MISCELLANEOUS WRITINGS.

Shakespeare Papers.

No. 1.-SIR JOHN FALSTAFF.

“For those who read aright are well aware

That Jaques, sighing in the forest green,
Oft on his heart felt less the load of care
Than Falstaff, revelling his rough mates between."

MS. penes me.

“ JACK FALSTAFF to my familiars !”—By that name, therefore, must he be known by all persons, for all are now the familiars of Falstaff. The title of “ Sir John Falstaff to all Europe" is but secondary and parochial.

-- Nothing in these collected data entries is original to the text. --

/-! ### putBit -/

@[simp] theorem State.now_putBit (s : State) (f : Fld) (i : Nat) (b : Bool) : (s.putBit f i b).now = s.now := rfl
@[simp] theorem State.mem_putBit (s : State) (f : Fld) (i : Nat) (b : Bool) : (s.putBit f i b).mem = s.mem := rfl
@[simp] theorem State.trims_putBit (s : State) (f : Fld) (i : Nat) (b : Bool) : (s.putBit f i b).trims = s.trims := rfl
@[simp] theorem State.trimsRx_putBit (s : State) (f : Fld) (i : Nat) (b : Bool) : (s.putBit f i b).trimsRx = s.trimsRx := rfl
@[simp] theorem State.trimsDelay_putBit (s : State) (f : Fld) (i : Nat) (b : Bool) : (s.putBit f i b).trimsDelay = s.trimsDelay := rfl
@[simp] theorem State.trimsTone_putBit (s : State) (f : Fld) (i : Nat) (b : Bool) : (s.putBit f i b).trimsTone = s.trimsTone := rfl
@[simp] theorem State.trimsLoaded_putBit (s : State) (f : Fld) (i : Nat) (b : Bool) : (s.putBit f i b).trimsLoaded = s.trimsLoaded := rfl
@[simp] theorem State.trimsBad_putBit (s : State) (f : Fld) (i : Nat) (b : Bool) : (s.putBit f i b).trimsBad = s.trimsBad := rfl
@[simp] theorem State.chans_putBit (s : State) (f : Fld) (i : Nat) (b : Bool) : (s.putBit f i b).chans = s.chans := rfl
@[simp] theorem State.sessions_putBit (s : State) (f : Fld) (i : Nat) (b : Bool) : (s.putBit f i b).sessions = s.sessions := rfl
@[simp] theorem State.keep_putBit (s : State) (f : Fld) (i : Nat) (b : Bool) : (s.putBit f i b).keep = s.keep := rfl
@[simp] theorem State.sec_putBit (s : State) (f : Fld) (i : Nat) (b : Bool) : (s.putBit f i b).sec = s.sec := rfl
@[simp] theorem State.image_putBit (s : State) (f : Fld) (i : Nat) (b : Bool) : (s.putBit f i b).image = s.image := rfl
@[simp] theorem State.boot_putBit (s : State) (f : Fld) (i : Nat) (b : Bool) : (s.putBit f i b).boot = s.boot := rfl
@[simp] theorem State.txn_putBit (s : State) (f : Fld) (i : Nat) (b : Bool) : (s.putBit f i b).txn = s.txn := rfl
@[simp] theorem State.radio_putBit (s : State) (f : Fld) (i : Nat) (b : Bool) : (s.putBit f i b).radio = s.radio := rfl
@[simp] theorem State.clock_putBit (s : State) (f : Fld) (i : Nat) (b : Bool) : (s.putBit f i b).clock = s.clock := rfl
@[simp] theorem State.log_putBit (s : State) (f : Fld) (i : Nat) (b : Bool) : (s.putBit f i b).log = s.log := rfl
@[simp] theorem State.intN_putBit (s : State) (f : Fld) (i : Nat) (b : Bool) : (s.putBit f i b).intN = s.intN := rfl
@[simp] theorem State.faultN_putBit (s : State) (f : Fld) (i : Nat) (b : Bool) : (s.putBit f i b).faultN = s.faultN := rfl
@[simp] theorem State.carriers_putBit (s : State) (f : Fld) (i : Nat) (b : Bool) : (s.putBit f i b).carriers = s.carriers := rfl
@[simp] theorem State.cap_putBit (s : State) (f : Fld) (i : Nat) (b : Bool) : (s.putBit f i b).cap = s.cap := rfl
@[simp] theorem State.obs_putBit (s : State) (f : Fld) (i : Nat) (b : Bool) : (s.putBit f i b).obs = s.obs := rfl
@[simp] theorem State.obsPath_putBit (s : State) (f : Fld) (i : Nat) (b : Bool) : (s.putBit f i b).obsPath = s.obsPath := rfl
@[simp] theorem State.gates_putBit (s : State) (f : Fld) (i : Nat) (b : Bool) : (s.putBit f i b).gates = s.gates := rfl
@[simp] theorem State.txBlocks_putBit (s : State) (f : Fld) (i : Nat) (b : Bool) : (s.putBit f i b).txBlocks = s.txBlocks := rfl
@[simp] theorem State.txDone_putBit (s : State) (f : Fld) (i : Nat) (b : Bool) : (s.putBit f i b).txDone = s.txDone := rfl
@[simp] theorem State.free_putBit (s : State) (f : Fld) (i : Nat) (b : Bool) : (s.putBit f i b).free = s.free := rfl
@[simp] theorem State.beam_putBit (s : State) (f : Fld) (i : Nat) (b : Bool) : (s.putBit f i b).beam = s.beam := rfl
@[simp] theorem State.fh_putBit (s : State) (f : Fld) (i : Nat) (b : Bool) : (s.putBit f i b).fh = s.fh := rfl
@[simp] theorem State.halls_putBit (s : State) (f : Fld) (i : Nat) (b : Bool) : (s.putBit f i b).halls = s.halls := rfl
@[simp] theorem State.alcoves_putBit (s : State) (f : Fld) (i : Nat) (b : Bool) : (s.putBit f i b).alcoves = s.alcoves := rfl
@[simp] theorem State.flits_putBit (s : State) (f : Fld) (i : Nat) (b : Bool) : (s.putBit f i b).flits = s.flits := rfl
@[simp] theorem State.routers_putBit (s : State) (f : Fld) (i : Nat) (b : Bool) : (s.putBit f i b).routers = s.routers := rfl
@[simp] theorem State.stair_putBit (s : State) (f : Fld) (i : Nat) (b : Bool) : (s.putBit f i b).stair = s.stair := rfl
@[simp] theorem State.ota_putBit (s : State) (f : Fld) (i : Nat) (b : Bool) : (s.putBit f i b).ota = s.ota := rfl
@[simp] theorem State.recov_putBit (s : State) (f : Fld) (i : Nat) (b : Bool) : (s.putBit f i b).recov = s.recov := rfl
@[simp] theorem State.energy_putBit (s : State) (f : Fld) (i : Nat) (b : Bool) : (s.putBit f i b).energy = s.energy := rfl
@[simp] theorem State.hk_putBit (s : State) (f : Fld) (i : Nat) (b : Bool) : (s.putBit f i b).hk = s.hk := rfl
@[simp] theorem State.timers_putBit (s : State) (f : Fld) (i : Nat) (b : Bool) : (s.putBit f i b).timers = s.timers := rfl
@[simp] theorem State.out_putBit (s : State) (f : Fld) (i : Nat) (b : Bool) : (s.putBit f i b).out = s.out := rfl
@[simp] theorem State.pending_putBit (s : State) (f : Fld) (i : Nat) (b : Bool) : (s.putBit f i b).pending = s.pending := rfl
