/-- An image runs in a boot whose banks serve no path; INIT is over. -/
def bootable : State :=
  let s := initAs true (running r0)
  ({ s with boot := { s.boot with phase := .booting, selected := true } } : State).put Reg.CLOCK.REF_STATUS.refclk_ok 1

theorem witness_BootEnds :
    bootable.boot.selected = true ∧ (bootable.atTime 5).bootComplete = true ∧ (ran (.bootReady 5 [] []) bootable).boot.phase = .ready ∧
    (let s := r0.put Reg.IMAGE.STATUS.state imageBooting
     s.boot.phase = .booting ∧ s.power ≠ powerWakeFailed ∧ s.get Reg.IMAGE.STATUS.state = imageBooting ∧
      (let u := ran (.bootStepTimeout 5 2 0) s
       u.energy.failures = [1, 0, 0] ∧ u.regs = s.regs) ∧
      (let x : State := { s with energy := { s.energy with failures := [0, 0, 2] } }
       (ran (.bootStepTimeout 5 4 0) x).get Reg.POWER.STATUS.state = powerWakeFailed)) := by decide +kernel

/-! ### Paths, front ends and LO banks -/

/-- The DC loop of path 63 tracks and nothing freezes it. -/
def tracking : State :=
  ((((r0.put (Reg.PATH.LOOP_CTL.dc_track 63) 1).put (Reg.PATH.LOOP_CTL.dc_bw 63) 3).put (Reg.PATH.STATUS.rx_valid 63) 1).put
    (Reg.CLOCK.LO_STATUS.state 1) loLocked).put (Reg.PATH.LOOP_CTL.iq_track 63) 1

/-- A mean of 32 codes moves the estimate 0 by 2^-10 of 32, which is 1/32. -/
theorem witness_DcLoopMoves :
    ((tracking.atTime 5).freezes 63).1 = false ∧ tracking.get (Reg.PATH.LOOP_CTL.dc_track 63) = 1 ∧
    (tracking.path 63).dc[(tracking.path 63).gain]? = some { i := 0, q := 0, e := 0 } ∧
    (let u := ran (.dcBlockUpdate 5 63 (List.replicate 64 ⟨32, -64⟩)) tracking
     ((u.path 63).dc[20]?.map fun d => ((d.i : Rat) / 2 ^ d.e, (d.q : Rat) / 2 ^ d.e)) = some (1 / 32, -1 / 16) ∧
      (u.path 63).dc[21]? = (tracking.path 63).dc[21]? ∧ keeps tracking u [(Reg.PATH.LOOP_CTL.word 63).addr] = true) ∧
    (let u := ran (.dcBlockUpdate 5 0 (List.replicate 64 ⟨32, 0⟩)) r0
     ((r0.atTime 5).freezes 0).1 = true ∧ u.path 0 = r0.path 0) := by decide +kernel

/-- The boundary of the power, -50 dBFS. -/
theorem witness_IqTracking :
    tracking.get (Reg.PATH.LOOP_CTL.iq_track 63) = 1 ∧ ((tracking.atTime 5).freezes 63).2 = false ∧ (tracking.path 63).iqDiscard = false ∧
    (let u := ran (.iqWindowEnd 5 63 (-12800) []) tracking
     u.mem = tracking.mem ∧ u.out = tracking.out) ∧
    same (.iqWindowEnd 5 63 (-12801) []) tracking ((tracking.atTime 5).modPath 63 fun x => { x with iqDiscard := false }) = true := by decide +kernel

/-- BLANK3 mutes group 7. -/
def blanker : State := r0.put (Reg.GROUP.BLANK_CTL.actions 7) 64

theorem witness_Blanking :
    (let u := ran (.blankRise 5 3) blanker
     u.radio.blank = [false, false, false, true] ∧ (u.mutes 56).testBit muteBlank = true ∧ (u.mutes 55).testBit muteBlank = false) := by decide +kernel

He has long since far exceeded the limit by which he bounded the knowledge of his knighthood; and in wide-spreading territories, which in the day of his creation were untrodden by human foot, and in teeming realms where the very name of England was then unheard of, Jack Falstaff is known as familiarly as lie was to the wonderful court of princes, beggars, judges, swindlers, heroes, bullies, gentlemen, scoundrels, justices, thieves, knights, tapsters, and the rest whom he drew about him.

It is indeed his court. He is lord paramount, the suzerain to whom all pay homage. Prince Hal may delude himself into the notion that he, the heir of England, with all the swelling emotions of soul that rendered him afterward the conqueror of France, makes a butt of the ton of man that is his companion. The parts are exactly reversed. In the peculiar circle in which they live, the prince is the butt of the knight. He knows it not- he would repel it with scorn if it were asserted; but it is nevertheless the fact that he is subdued. He calls the course of life which he leads, the unyoked humor of his idleness; but he mistakes. In all the paths where his journey lies with Falstaff, it is the hard-yoked servitude of his obedience. In the soliloquies put into his mouth he continually pleads that his present conduct is but that of the moment, that he is ashamed of his daily career, and that the time is ere long to come which will show him different from what he seems. As the dramatic character of Henry V. was conceived and executed by a man who knew how genius in any department of human intellect would work- -to say nothing of the fact that Shakespeare wrote with the whole of the prince's career before him - we may consider this subjugation to Falstaff as intended to represent the transition state from spoiled youth to energetic manhood. It is useless to look for minute traces of the historical Henry in these dramas.* Tradition and the chronicles had handed him down to Shakespeare's time as a prince dissipated

* Mr. Verplanck (editor of the Illustrated Shakespeare, published by Harper and Brothers, New York) declares that “Shakespeare has brought out the prince's heroic character, by a bold and free paraphrase of his actual history." He says, “So striking and impressive are the individuality and life of the character, that it has been suggested that the Poet had the aid of traditionary knowledge to fill up the meagre outline of the chroniclers.” Mr. Verplanck adds that, “Of all the strictly historical personages, Henry IV. himself, alone, seems drawn entirely and scrupulously from historical authority; and his is a portrait rivalling, in truth and discrimination, the happiest delineations of Plutarch or of Tacitus.”—M.